The brethren in the affirmative all agreed in the existence of the church, but a difference of opinion existed as to what constituted the true church. They all agreed that the existing church in this country was corrupt--was wedded strongly to slavery, and was a pro-slavery church; that the passage of anti-slavery resolutions, as indicated on the face of them, was no evidence of their not being pro-slavery, while they keep what is called the negro-pew, and made a distinction at the communion-table on the ground of color; this with them was slavery in another form, its very spirit. And with respect to the leading ecclesiastical bodies, the gentlemen in the affirmative contended, that in their judgment, there was no hope of reforming them, they were so wedded to public opinion, so popularity- seeking, that they were past reforming, and that no true friend of liberty, especially no man of color, could, to be consistent, longer remain in church fellowship with them, and that they ought forthwith to withdraw from them. The brethren on the other side of the question took the old ground, that if they withdrew church fellowship, they would by that act, cut off all the influence they had, with which to reform them. Some of them did little more than to define their position as members of churches in affiliation with the great ecclesiastical bodies; they referred to acts of these bodies, to show an improvement in anti-slavery action, and which to them was great ground of hope; they thought, should they withdraw from them, they would have withdrawn from a body which soon wold be as much anti-slavery as could be desired, and they felt called upon to remain and help bring about that end. This was the ground taken, especially by Mr. Wright, of New York.

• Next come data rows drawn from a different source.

/-! ### request -/

@[simp] theorem request_time (ks : List Nat) (r : Nat → Req) : (s.request ks r).time = s.time := rfl
@[simp] theorem request_nextId (ks : List Nat) (r : Nat → Req) : (s.request ks r).nextId = s.nextId := rfl
@[simp] theorem request_fresh (ks : List Nat) (r : Nat → Req) : (s.request ks r).fresh = s.fresh := rfl
@[simp] theorem request_mem (ks : List Nat) (r : Nat → Req) : (s.request ks r).mem = s.mem := rfl
@[simp] theorem request_fibres (ks : List Nat) (r : Nat → Req) : (s.request ks r).fibres = s.fibres := rfl
@[simp] theorem request_bands (ks : List Nat) (r : Nat → Req) : (s.request ks r).bands = s.bands := rfl
@[simp] theorem request_results (ks : List Nat) (r : Nat → Req) : (s.request ks r).results = s.results := rfl
@[simp] theorem request_accesses (ks : List Nat) (r : Nat → Req) : (s.request ks r).accesses = s.accesses := rfl
@[simp] theorem request_sideLog (ks : List Nat) (r : Nat → Req) : (s.request ks r).sideLog = s.sideLog := rfl
@[simp] theorem request_cores (ks : List Nat) (r : Nat → Req) : (s.request ks r).cores = s.cores := rfl
@[simp] theorem request_clusters (ks : List Nat) (r : Nat → Req) : (s.request ks r).clusters = s.clusters := rfl
@[simp] theorem request_l1 (ks : List Nat) (r : Nat → Req) : (s.request ks r).l1 = s.l1 := rfl
@[simp] theorem request_gangs (ks : List Nat) (r : Nat → Req) : (s.request ks r).gangs = s.gangs := rfl
@[simp] theorem request_launches (ks : List Nat) (r : Nat → Req) : (s.request ks r).launches = s.launches := rfl
@[simp] theorem request_reserves (ks : List Nat) (r : Nat → Req) : (s.request ks r).reserves = s.reserves := rfl
@[simp] theorem request_jobs (ks : List Nat) (r : Nat → Req) : (s.request ks r).jobs = s.jobs := rfl
@[simp] theorem request_parts (ks : List Nat) (r : Nat → Req) : (s.request ks r).parts = s.parts := rfl
@[simp] theorem request_contexts (ks : List Nat) (r : Nat → Req) : (s.request ks r).contexts = s.contexts := rfl
@[simp] theorem request_regions (ks : List Nat) (r : Nat → Req) : (s.request ks r).regions = s.regions := rfl
@[simp] theorem request_tlb (ks : List Nat) (r : Nat → Req) : (s.request ks r).tlb = s.tlb := rfl
@[simp] theorem request_walks (ks : List Nat) (r : Nat → Req) : (s.request ks r).walks = s.walks := rfl
@[simp] theorem request_tlbPick (ks : List Nat) (r : Nat → Req) : (s.request ks r).tlbPick = s.tlbPick := rfl
@[simp] theorem request_leases (ks : List Nat) (r : Nat → Req) : (s.request ks r).leases = s.leases := rfl
@[simp] theorem request_stamps (ks : List Nat) (r : Nat → Req) : (s.request ks r).stamps = s.stamps := rfl
@[simp] theorem request_sliceLast (ks : List Nat) (r : Nat → Req) : (s.request ks r).sliceLast = s.sliceLast := rfl
@[simp] theorem request_bankLast (ks : List Nat) (r : Nat → Req) : (s.request ks r).bankLast = s.bankLast := rfl
@[simp] theorem request_l2 (ks : List Nat) (r : Nat → Req) : (s.request ks r).l2 = s.l2 := rfl
@[simp] theorem request_ports (ks : List Nat) (r : Nat → Req) : (s.request ks r).ports = s.ports := rfl
@[simp] theorem request_badSectors (ks : List Nat) (r : Nat → Req) : (s.request ks r).badSectors = s.badSectors := rfl
@[simp] theorem request_rowFixes (ks : List Nat) (r : Nat → Req) : (s.request ks r).rowFixes = s.rowFixes := rfl
@[simp] theorem request_sram (ks : List Nat) (r : Nat → Req) : (s.request ks r).sram = s.sram := rfl
@[simp] theorem request_poison (ks : List Nat) (r : Nat → Req) : (s.request ks r).poison = s.poison := rfl
@[simp] theorem request_frameCtx (ks : List Nat) (r : Nat → Req) : (s.request ks r).frameCtx = s.frameCtx := rfl
@[simp] theorem request_migrations (ks : List Nat) (r : Nat → Req) : (s.request ks r).migrations = s.migrations := rfl
@[simp] theorem request_links (ks : List Nat) (r : Nat → Req) : (s.request ks r).links = s.links := rfl
@[simp] theorem request_linkJobs (ks : List Nat) (r : Nat → Req) : (s.request ks r).linkJobs = s.linkJobs := rfl
@[simp] theorem request_remotePuts (ks : List Nat) (r : Nat → Req) : (s.request ks r).remotePuts = s.remotePuts := rfl
@[simp] theorem request_hostVisible (ks : List Nat) (r : Nat → Req) : (s.request ks r).hostVisible = s.hostVisible := rfl
@[simp] theorem request_hostAcks (ks : List Nat) (r : Nat → Req) : (s.request ks r).hostAcks = s.hostAcks := rfl
@[simp] theorem request_hostReply (ks : List Nat) (r : Nat → Req) : (s.request ks r).hostReply = s.hostReply := rfl
@[simp] theorem request_portWait (ks : List Nat) (r : Nat → Req) : (s.request ks r).portWait = s.portWait := rfl
@[simp] theorem request_pf (ks : List Nat) (r : Nat → Req) : (s.request ks r).pf = s.pf := rfl
@[simp] theorem request_inputs (ks : List Nat) (r : Nat → Req) : (s.request ks r).inputs = s.inputs := rfl
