-- ==== Sys2Proof/Laws/Translate.lean ====
section
/-! SUPPORT. Sys2Proof/Laws/Translate.lean: an address whose page is cached nowhere leads where its walk leads (R233 to R237). -/
set_option Elab.async false

namespace Sys2Proof.Machine.State

/-- A page cached nowhere has the leaf that its walk finds. -/
theorem leafOf_of_walk (s : State) (c : Context) (va x y : Nat) (z : Bool) (e : TlbEntry) (hs : s.tlb = []) (hp : s.walks = [])
    (hw : s.walk c va 0 levelShifts c.root = .ok x y z e) : s.leafOf c va = .ok e := by
  simp only [leafOf, startOf, hs, hp, List.filter_nil, List.getElem?_nil, List.drop_zero, hw]

/-- A stage-1 entry whose checks pass says whether its page is a layout's. -/
theorem tensor_of_resolve (s : State) (c : Context) (e f : TlbEntry) (va hpa at' : Nat) (t : Bool) (n : Need)
    (hr : s.resolveEntry c e va n = .ok hpa at' t f) : e.tensor = t := by
  simp only [resolveEntry] at hr
  split at hr
  · cases hr
  · split at hr <;> cases hr
    rfl

/-- A byte access whose page is cached nowhere leads where its walk leads. -/
theorem find_of_walk (s : State) (c : Context) (a : Access) (e : TlbEntry) (hpa at' x y : Nat) (z : Bool)
    (ht : a.op.tensor = none) (hs : s.tlb = []) (hp : s.walks = [])
    (hw : s.walk c a.addr.toNat 0 levelShifts c.root = .ok x y z e)
    (hr : s.resolveEntry c e a.addr.toNat a.op.need = .ok hpa at' false e) :
    s.find c a = .place (.ofBytes hpa (a.op.size.getD 8) at') (some e) := by
  have hl := leafOf_of_walk s c _ x y z e hs hp hw
  have hn := tensor_of_resolve s c e e _ hpa at' false _ hr
  simp only [find, findFor, findBytes, ht, tensorPage, xlat, hl, hr, hn]
  rfl

end Sys2Proof.Machine.State
end

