-- ==== Sys2Proof/Tests/Slice0.lean ====
section
/-! SUPPORT. Sys2Proof/Tests/Slice0.lean: ill-formed terms that the check refuses; words printed in the manual and what they
decode to; worked examples of the manual; and, for each statement with hypotheses, states that meet them. -/
set_option Elab.async false
set_option maxRecDepth 20000

namespace Sys2Proof.Tests

open Sys2Proof Sys2Proof.Machine

/-! ### Ill-formed terms -/

/-- An unguarded head: C 0, S 0, G 12. -/
def hd : Head := ⟨false, false, 12⟩

/-- One ill-formed term for each check: reserved guard (R12), literal of LDT (R30), condition and predicate pair (R28), pair field
past 31 and odd even-pair (R19), Q of a load, a store and an atomic (R30), VOTE mode and pair, RED operation, FENCE kind and scope,
CVT equal and odd pair types, CARVE 0, privileged index and event of nothing (R31). -/
theorem test_ill_formed_terms : ∀ i ∈ [Instr.nop ⟨false, false, 13⟩, .ldt hd 0 3 2 0 64, .stt hd 0 3 2 0 0xFFFFFFFF,
    .icmpS hd 6 0 1 2, .icmpN hd 0 6 1 2, .fcmp hd 7 7 1 2, .ladd hd 32 0 0, .ladd hd 0 32 0, .lshl hd 0 63 0, .lcmpS hd 0 0 32 0,
    .dcmp hd 6 6 0 0, .ldw hd 3 1 2 0 none, .stw hd 1 1 2 0 none, .atomf hd 4 1 2 0 none, .ldd hd 0 32 2 0 none,
    .ldq hd 0 3 2 0 none, .stq hd 0 33 2 0 none, .cas hd 32 2 0 none, .casd hd 1 2 0 none, .brx hd 32, .vote hd 1 2 3,
    .vote hd 33 2 2, .red hd 1 2 11, .scan hd 1 2 15 0, .fence hd 0 3 0, .fence hd 0 0 5, .layadv hd 1 32 0,
    .cvt hd 1 2 0 0, .cvt hd 33 2 0 5, .carve hd 0], i.wf = false := by decide +kernel

/-! ### Words of the manual -/

/-- The word of a T- or X-format opcode with D 3, A 1, B 2, as R101 lays it out, written from the fields. -/
theorem test_decode_integer : decodeAt [0x30003042] = .ok (.iadd hd 3 1 2) ∧ decodeAt [0x3100C105] = .ok (.iaddi hd 3 1 5) ∧
    decodeAt [0x31B0C1FD] = .ok (.imuli hd 3 1 0xFD) ∧ decodeAt [0x31A0C1F8] = .ok (.laddi hd 3 1 0xF8) ∧
    decodeAt [0x317A81FF] = .ok (.icmpiS hd 5 2 1 0xFF) ∧ decodeAt [0x30511042] = .ok (.icmpS hd 2 1 1 2) ∧
    decodeAt [0x30891042] = .ok (.lcmpS hd 2 1 1 2) ∧ decodeAt [0x30A83042] = .ok (.lea8 hd 3 1 2) := by decide +kernel

theorem test_decode_float : decodeAt [0x30BC3042] = .ok (.fnmac hd 3 1 2) ∧ decodeAt [0x30C91042] = .ok (.fcmp hd 2 1 1 2) ∧
    decodeAt [0x30F43042] = .ok (.dfmac hd 3 1 2) ∧ decodeAt [0x33A83040] = .ok (.fexp2 hd 3 1) := by decide +kernel

theorem test_decode_moves : decodeAt [0x33C03060] = .ok (.cvt hd 3 1 4 0) ∧ decodeAt [0x33C03065] = .ok (.cvt hd 3 1 4 5) ∧
    decodeAt [0x306480C0] = .ok (.mov hd 8 3) ∧ decodeAt [0x319140FD] = .ok (.movi hd 5 0xFD) ∧
    decodeAt [0x33344000, 0x40200000] = .ok (.movl hd 4 0x40200000) ∧ decodeAt [0x332C3001] = .ok (.rds hd 3 1) ∧
    decodeAt [0x3330000D] = .ok (.wrs hd 0 0x0D) := by decide +kernel

theorem test_decode_memory : decodeAt [0xB2202454, 0x40] = .ok (.ldw ⟨true, false, 12⟩ 0 9 2 2 (some 0x40)) ∧
    decodeAt [0x32600C44, 8] = .ok (.ldt hd 0 3 2 0 8) ∧ decodeAt [0x326C0C44, 8] = .ok (.stt hd 4 3 2 0 8) := by decide +kernel

theorem test_decode_control : decodeAt [0x33080140] = .ok (.brx hd 5) ∧ decodeAt [0x331827C5] = .ok (.fork hd 2 31 5) ∧
    decodeAt [0x33D40007] = .ok (.carve hd 7) ∧ decodeAt [0x33280000] = .ok (.rett hd) := by decide +kernel

/-- What R33 refuses: a reserved opcode, a reserved guard, a nonzero must-be-zero field, a literal owner in slot 2. -/
theorem test_illegal_words : decodeAt [0x30FC3042] = .error .reservedOpcode ∧ decodeAt [0x34003042] = .error .reservedGuard ∧
    decodeAt [0x30583041] = .error .mustBeZero ∧ decodeAt [0x33344000] = .error .literalSlot2 ∧
    decodeAt [0x33D40000] = .error .subcode := by decide +kernel

/-! ### A small state: one fibre of one gang, its group in progress -/

/-- A fibre with 64 registers: w2 points at its own scratch, g6 holds an E4M3 descriptor, the others 0. -/
def guest (h v : Bool) : Fibre :=
  { gang := 0, idx := 0, wg := 0, live := true, used := true
    regs := [0, 0, 0, 0, 0, 0xFE000000, 0x78E80] ++ List.replicate 57 0, preds := 0
    ctl := { Ctl.created 0 0 0 0 with h := h, v := v, saving := v } }

/-- Its gang: forkable, 256 bytes of scratch, one accumulator bank, a handler. -/
def band0 : Gang :=
  { State.guestGang .reset with scratch := 256, accum := 1, forkable := true, handler := 0x1200, signCount := 1
                                banks := [List.replicate 4096 0], bankBusy := [0], signs := [SignReg.zero] }

/-- A group of that fibre at slot 0 of packet 0, with these words, in a tenant program or a handler. -/
def busy (h v : Bool) (ws : List Word) : State :=
  { State.reset with
    nextId := 10, fibres := [guest h v], gangs := [band0], contexts := [State.guestContext .reset], launches := [State.guestLaunch .reset]
    bands := [{ bid := 1, gang := 0, crew := 0, members := [0], park := .none }]
    issue := { Issue.idle with lanes := [0], words := ws, src := [(0, guest h v)] } }

/-- The channel ports let an event go. -/
def served (i : Instr) (s : State) : Bool :=
  match exec i s with
  | .refused (.portBusy _) => false
  | _ => true
theorem served_iff (i : Instr) (s : State) (h : served i s = true) : s.portsServe i := by
  intro n e
  simp [served, e] at h

/-! ### The words trap in no lane there (the hypotheses of the completion statements) -/

theorem hyp_words_clear : ∀ i ∈ [Instr.iadd hd 3 1 2, .isub hd 3 1 2, .imul hd 3 1 2, .imulhS hd 3 1 2, .imulhN hd 3 1 2, .imac hd 3 1 2,
    .iminS hd 3 1 2, .iminN hd 3 1 2, .imaxS hd 3 1 2, .imaxN hd 63 63 63, .and hd 3 1 2, .or hd 3 1 2, .xor hd 3 1 2, .andn hd 3 1 2,
    .shl hd 3 1 2, .shr hd 3 1 2, .sar hd 3 1 2, .rol hd 3 1 2, .bfx hd 3 1 2, .bfi hd 3 1 2, .popc hd 3 1, .clz hd 3 1, .brev hd 3 1,
    .icmpS hd 5 5 1 2, .icmpN hd 0 0 1 2, .mov hd 8 3, .ladd hd 31 31 31, .lsub hd 3 1 2, .lmul hd 3 1 2, .lmulhS hd 3 1 2,
    .lmulhN hd 3 1 2, .lshl hd 3 1 63, .lshr hd 3 1 2, .lsar hd 3 1 2, .lcmpS hd 2 1 1 2, .lcmpN hd 2 1 1 2, .land hd 3 1 2,
    .lor hd 3 1 2, .lxor hd 3 1 2, .lea1 hd 3 1 2, .lea2 hd 3 1 2, .lea4 hd 3 1 2, .lea8 hd 3 1 2, .iaddi hd 3 1 0x80, .andi hd 3 1 0xF0,
    .ori hd 3 1 0x80, .xori hd 3 1 0xFF, .shli hd 3 1 4, .shri hd 3 1 31, .sari hd 3 1 8, .icmpiS hd 5 2 1 0xFF, .icmpiN hd 2 1 1 0xC8,
    .movi hd 5 0xFD, .laddi hd 3 1 0xF8, .imuli hd 3 1 0xFD, .movl hd 4 0x40200000] , (busy false false [0, 0, 0]).clear i := by unfold State.clear; decide +kernel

While this discussion was pending, the business committee came in and asked leave to present the following report, and upon which they asked immediate action:

Resolved, That a weekly newspaper be established in some large city, which shall be the organ of the colored people and their friends, and that each member of this Convention pledge himself to procure subscribers for it, and that an executive committee be appointed by this Convention, under whose management the paper shall be published.

Resolved, That a financial committee of three be appointed, to attend to the financial affairs of the Convention.

Resolved, That a committee be appointed to collect statistical information from the delegates present, and to make out a report upon the condition of our people.

On motion, the report was accepted.

On motion, so much of the report as referred to the establishment of a weekly newspaper was referred to the following committee for them to consider the subject and report thereon, viz,; Charles B. Ray, of New York; R. Banks, of Detroit; Wm. P. McIntire, of Albany; N.W.